# The Black Wolf



## Brindle (Aug 30, 2009)

OK, so it's not going to win a Pulitzer, but at least it comes from the heart. Wrote this this morning sitting by the ocean....



There's a black wolf in the forest
Standing behind that tree
I think I saw him yesterday
I think he's waiting for me

He's always in the shadows
He's been there all along.
And in my quiet moments
I can hear him sing this song,

"Everything is replaceable
Everyone interchangeable
Nothing you can say or do
Will keep the black wolf from your throat."

I've tried to shake him off my tail
I've tried to hide my scent
When you said that we're forever
Did you realize what that meant?

My mind is all twisted up inside
My soul burning to be free
This body is a cruel joke
That someone's played on me

Everything is replaceable
Everyone interchangeable
Nothing I can say or do
Will keep the black wolf from my throat

He's getting so much closer now
I can feel his hot, sweet breath
And I am just so tired of running
That I sit down to wait for death

He steps into the clearing
I meet his gaze with head held high
When I finally feel his jaws around me
I no longer care the reasons why

Everything is replaceable
Everyone interchangeable
Nothing I want to say or do
To keep the black wolf from my throat.

8/30/09


----------



## TheKyleIsHere (Aug 30, 2009)

Wrong section there, sir -__Q


----------



## Brindle (Aug 30, 2009)

then move it

or delete it

I don't care


----------



## Tanzenlicht (Aug 31, 2009)

Technically it doesn't specify visual artists, but writers do tend to stay in their bloq.

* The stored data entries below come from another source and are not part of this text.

theorem vbin {f : VTy → QReg → VReg → VReg → VReg → Instr} (op fn : Nat) (hf : fmtOf op = some .v) (h : vBin op fn = some f)
    (l : fn < 16) (h2 : op < 128) (t : VTy) (q : QReg) (d a b : VReg) (w : vBinTypes op fn t = true) :
    Encoded (.v fn t.code q.toNat b.toNat a.toNat d.toNat op) none (f t q d a b) := by
  refine vWord ⟨l, vty_lt t, by omega, by omega, by omega, by omega, by omega⟩ hf ?_ ?_
  · cases e : op == 0x43
    · rfl
    · rw [beq_iff_eq] at e; subst e; cases h
  · unfold decodeV
    split
    all_goals first
      | (cases h; done)
      | simp [h, okIf, w]

theorem vcmp {f : VTy → QReg → QReg → VReg → VReg → Instr} (fn : Nat) (h : vcmpOp fn = some f) (l : fn < 16) (t : VTy)
    (q d : QReg) (a b : VReg) (w : vcmpTypes fn t = true) :
    Encoded (.v fn t.code q.toNat b.toNat a.toNat d.toNat 0x45) none (f t q d a b) :=
  vWord ⟨l, vty_lt t, by omega, by omega, by omega, by omega, by omega⟩ rfl rfl
    (by
      have e : d.toNat / 8 = 0 := by omega
      simp [decodeV, h, okIf, w, e])

theorem vred {f : VTy → QReg → Reg → VReg → Instr} (fn : Nat) (h : vredOp fn = some f) (l : fn < 16) (t : VTy)
    (q : QReg) (d : Reg) (a : VReg) (w : fn ≤ 2 ∨ t.isInt = true) :
    Encoded (.v fn t.code q.toNat 0 a.toNat d.toNat 0x49) none (f t q d a) :=
  vWord ⟨l, vty_lt t, by omega, by omega, by omega, by omega, by omega⟩ rfl rfl (by simp [decodeV, h, okIf, w])

theorem vscan {f : VTy → QReg → VReg → VReg → Instr} (fn : Nat) (h : vscanOp fn = some f) (l : fn < 16) (t : VTy)
    (q : QReg) (d a : VReg) :
    Encoded (.v fn t.code q.toNat 0 a.toNat d.toNat 0x4A) none (f t q d a) :=
  vWord ⟨l, vty_lt t, by omega, by omega, by omega, by omega, by omega⟩ rfl rfl (by simp [decodeV, h, okIf])

theorem vmem {f : VTy → QReg → VReg → Reg → Reg → Instr} (fn : Nat) (h : vmemS fn = some f) (l : fn < 16) (t : VTy)
    (q : QReg) (d : VReg) (a b : Reg) :
    Encoded (.v fn t.code q.toNat b.toNat a.toNat d.toNat 0x50) none (f t q d a b) :=
  vWord ⟨l, vty_lt t, by omega, by omega, by omega, by omega, by omega⟩ rfl rfl (by simp [decodeV, h])

theorem vmemI {f : VTy → QReg → VReg → Reg → VReg → Instr} (fn : Nat) (n : vmemS fn = none) (h : vmemX fn = some f)
    (l : fn < 16) (t : VTy) (q : QReg) (d : VReg) (a : Reg) (b : VReg) (w : t.isWide = true) :
    Encoded (.v fn t.code q.toNat b.toNat a.toNat d.toNat 0x50) none (f t q d a b) :=
  vWord ⟨l, vty_lt t, by omega, by omega, by omega, by omega, by omega⟩ rfl rfl (by simp [decodeV, h, n, okIf, w])

theorem mat {f : Acc → Reg → Reg → Instr} (fn : Nat) (h : matOp2 fn = some f) (l : fn < 16) (d : Acc) (a b : Reg) :
    Encoded (.a fn b.toNat a.toNat d.toNat 0x68) none (f d a b) :=
  ⟨⟨⟨by omega, by omega, by omega, by omega, by omega⟩, rfl⟩, by
    have e1 : fn / 16 = 0 := by omega
    have e2 : fn % 16 = fn := by omega
    have e3 : d.toNat / 4 = 0 := by omega
    simp [decodeRaw, decodeA, e1, e2, e3, h, okIf], rfl⟩

theorem ret_or {ret c : Bool} {d : Reg} (w : (ret || d == 0) = true) : ret = true ∨ d = 0 ∨ c = true := by
  cases ret
  · exact .inr (.inl (by simpa using w))
  · exact .inl rfl

theorem wide_int {t : VTy} (w : (t.isWide && t.isInt) = true) : t.isWide = true ∧ t.isInt = true := by
  simpa using w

I thought for sure this was going to be about the sheer number of people with a black wolf fursona wandering around the requests area asking for free art.  This is also the wrong section for that.


----------



## CrazyWolfGuy (Sep 1, 2009)

*pukes*

It sounds really good ;3


----------



## Alekz (Sep 13, 2009)

Very well written, with excellent imagery.  Reminds me a bit of 1984 where halfway through you know how it's gonna end, but you keep reading and hope that you're wrong.  Then you aren't wrong and you feel sad, which I'm sure is part of the point.


----------